▶ _Exercise prompt_
Return every line of the data that contains the string "filter".

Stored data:
== == ==

-- ==== Sys2Proof/Machine/Translate.lean ====
section
/-! DEFINITION. Translation as operations (chapter 04): segment map and reverse map, bands and the free heap, paddocks, the journal, the staging bank, row batches and rotations. -/

namespace Sys2Proof.Machine

/-- `s` with the translation state changed by `f`. -/
def State.onXlt (s : State) (f : Xlt → Xlt) : State := { s with xlt := f s.xlt }

/-! ### The maps (R167, R170) -/

/-- The segment map entry of a logical segment. -/
def State.mapOf (s : State) (lseg : Nat) : MapE := SMap.get (fun _ => {}) s.xlt.map lseg
/-- The reverse map entry of a physical segment. -/
def State.revOf (s : State) (psa : Nat) : RevE := SMap.get (fun _ => {}) s.xlt.rev psa

/-- The state of a band that nothing has changed: the system area (R176) or free. -/
def bandDflt (k : Nat) : Band := if firstSystemBand ≤ k % bandsPerGang then { st := .system } else {}
/-- Band `b` of gang `g`. -/
def State.band (s : State) (g b : Nat) : Band := SMap.get bandDflt s.xlt.bands (bandKey g b)
/-- Band `b` of gang `g` replaced. -/
def State.setBand (s : State) (g b : Nat) (x : Band) : State :=
  s.onXlt (fun t => { t with bands := SMap.set bandDflt t.bands (bandKey g b) x })
/-- Paddock `p` of gang `g`. -/
def State.pad (s : State) (g p : Nat) : Pad := SMap.get (fun _ => {}) s.xlt.pads (padKey g p)
/-- Paddock `p` of gang `g` replaced. -/
def State.setPad (s : State) (g p : Nat) (x : Pad) : State :=
  s.onXlt (fun t => { t with pads := SMap.set (fun _ => {}) t.pads (padKey g p) x })

/-- The band that holds a physical segment is run in SLC mode (R89, R171). -/
def State.psaSlc (s : State) (psa : Nat) : Bool :=
  match (s.band (psaGang psa) (psaBand psa)).st with
  | .caldera | .system => true
  | _ => false

/-- A reverse map entry counts toward its band's LIVE and PENDING segments (R171). -/
def RevSt.counts (r : RevSt) : Bool := match r with | .live | .pending => true | _ => false

/-! ### The journal (R198, R199) -/

/-- JOURNAL_HIGH is raised when the tail reaches 192 blocks. -/
def State.journalHigh (s : State) : State :=
  if s.xlt.tail.length = 192 then s.raise Reg.XLT.INT_STATUS.JOURNAL_HIGH else s

/-- A record enters the journal tail: in the open block, or in a new one (R198, R199). -/
def State.journal (s : State) (r : JRec) : State :=
  match s.xlt.tail.getLast? with
  | some b =>
    if b.closed then newBlock s r
    else
      let b1 := { b with recs := b.recs ++ [r], closed := decide (255 ≤ b.recs.length + 1) }
      s.onXlt (fun t => { t with tail := t.tail.dropLast ++ [b1] })
  | none => newBlock s r
where
  /-- a new block of the tail with the record -/
  newBlock (s : State) (r : JRec) : State :=
    (s.onXlt (fun t => { t with tail := t.tail ++ [{ seq := t.nextBlock, recs := [r] }], nextBlock := t.nextBlock + 1 })).journalHigh

/-- A segment map entry as the 32-bit word of R167. -/
def MapE.word (e : MapE) : Nat :=
  (match e.st with | .unmapped => 0 | .caldera => 1 | .tlc => 2 | .poisoned => 3) * 2 ^ 30 + e.psa % 2 ^ 30

/-- The entry that a 32-bit word encodes (R167). -/
def MapE.ofWord (w : Nat) : MapE :=
  match w / 2 ^ 30 % 4 with
  | 1 => { st := .caldera, psa := w % 2 ^ 30 }
  | 2 => { st := .tlc, psa := w % 2 ^ 30 }
  | 3 => { st := .poisoned }
  | _ => {}

/-- The records of R198. -/
def jMapSet (lseg : Nat) (e : MapE) : JRec := { ty := 0x01, slot := 0xFF, a := lseg, b := e.word }
def jTrim (first count : Nat) : JRec := { ty := 0x02, slot := 0xFF, a := first, b := count }
def jGroupPend (slot lseg : Nat) (e : MapE) : JRec := { ty := 0x03, slot, a := lseg, b := e.word }
def jGroupCommit (slot region count : Nat) : JRec := { ty := 0x04, slot, a := region, b := count }
def jGroupAbort (slot region count : Nat) : JRec := { ty := 0x05, slot, a := region, b := count }
def jBand (ty g b x : Nat) : JRec := { ty, slot := 0xFF, a := g * 2 ^ 16 + b, b := x }
def jPadClose (g p : Nat) : JRec := { ty := 0x0B, slot := 0xFF, a := g * 2 ^ 17 + p, b := 0 }
def jMapPage (page psa : Nat) : JRec := { ty := 0x0A, slot := 0xFF, a := page, b := psa }

/-! ### Bands (R171 to R174, R192) -/

/-- A band ceases to hold any LIVE or PENDING segment: RELEASED in that clk (R171, R174). Its paddocks are no Caldera paddocks any more, and what parity slots they held is free (R172). -/
def State.releaseBand (s : State) (g b : Nat) : State :=
  let s1 := (s.setBand g b { s.band g b with st := .released, relFlock := s.flock, refresh := false }).journal (jBand 0x08 g b 0)
  (s1.onXlt (fun t => { t with
    pads := t.pads.filter (fun e => !(decide (padKey g (3 * b) ≤ e.1) && decide (e.1 < padKey g (3 * b + 3)))),
    rebuilds := t.rebuilds.filter (fun r => !(decide (r.gang = g) && decide (r.paddock / 3 = b))) })).onGang g (fun x => { x with
      order := x.order.filter (fun p => decide (p / 3 ≠ b)), fulls := x.fulls.filter (fun p => decide (p / 3 ≠ b)), padVer := x.padVer.filter (fun v => decide (v.paddock / 3 ≠ b)) })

== == ==

▶ _Output_
    pads := t.pads.filter (fun e => !(decide (padKey g (3 * b) ≤ e.1) && decide (e.1 < padKey g (3 * b + 3)))),
    rebuilds := t.rebuilds.filter (fun r => !(decide (r.gang = g) && decide (r.paddock / 3 = b))) })).onGang g (fun x => { x with
      order := x.order.filter (fun p => decide (p / 3 ≠ b)), fulls := x.fulls.filter (fun p => decide (p / 3 ≠ b)), padVer := x.padVer.filter (fun v => decide (v.paddock / 3 ≠ b)) })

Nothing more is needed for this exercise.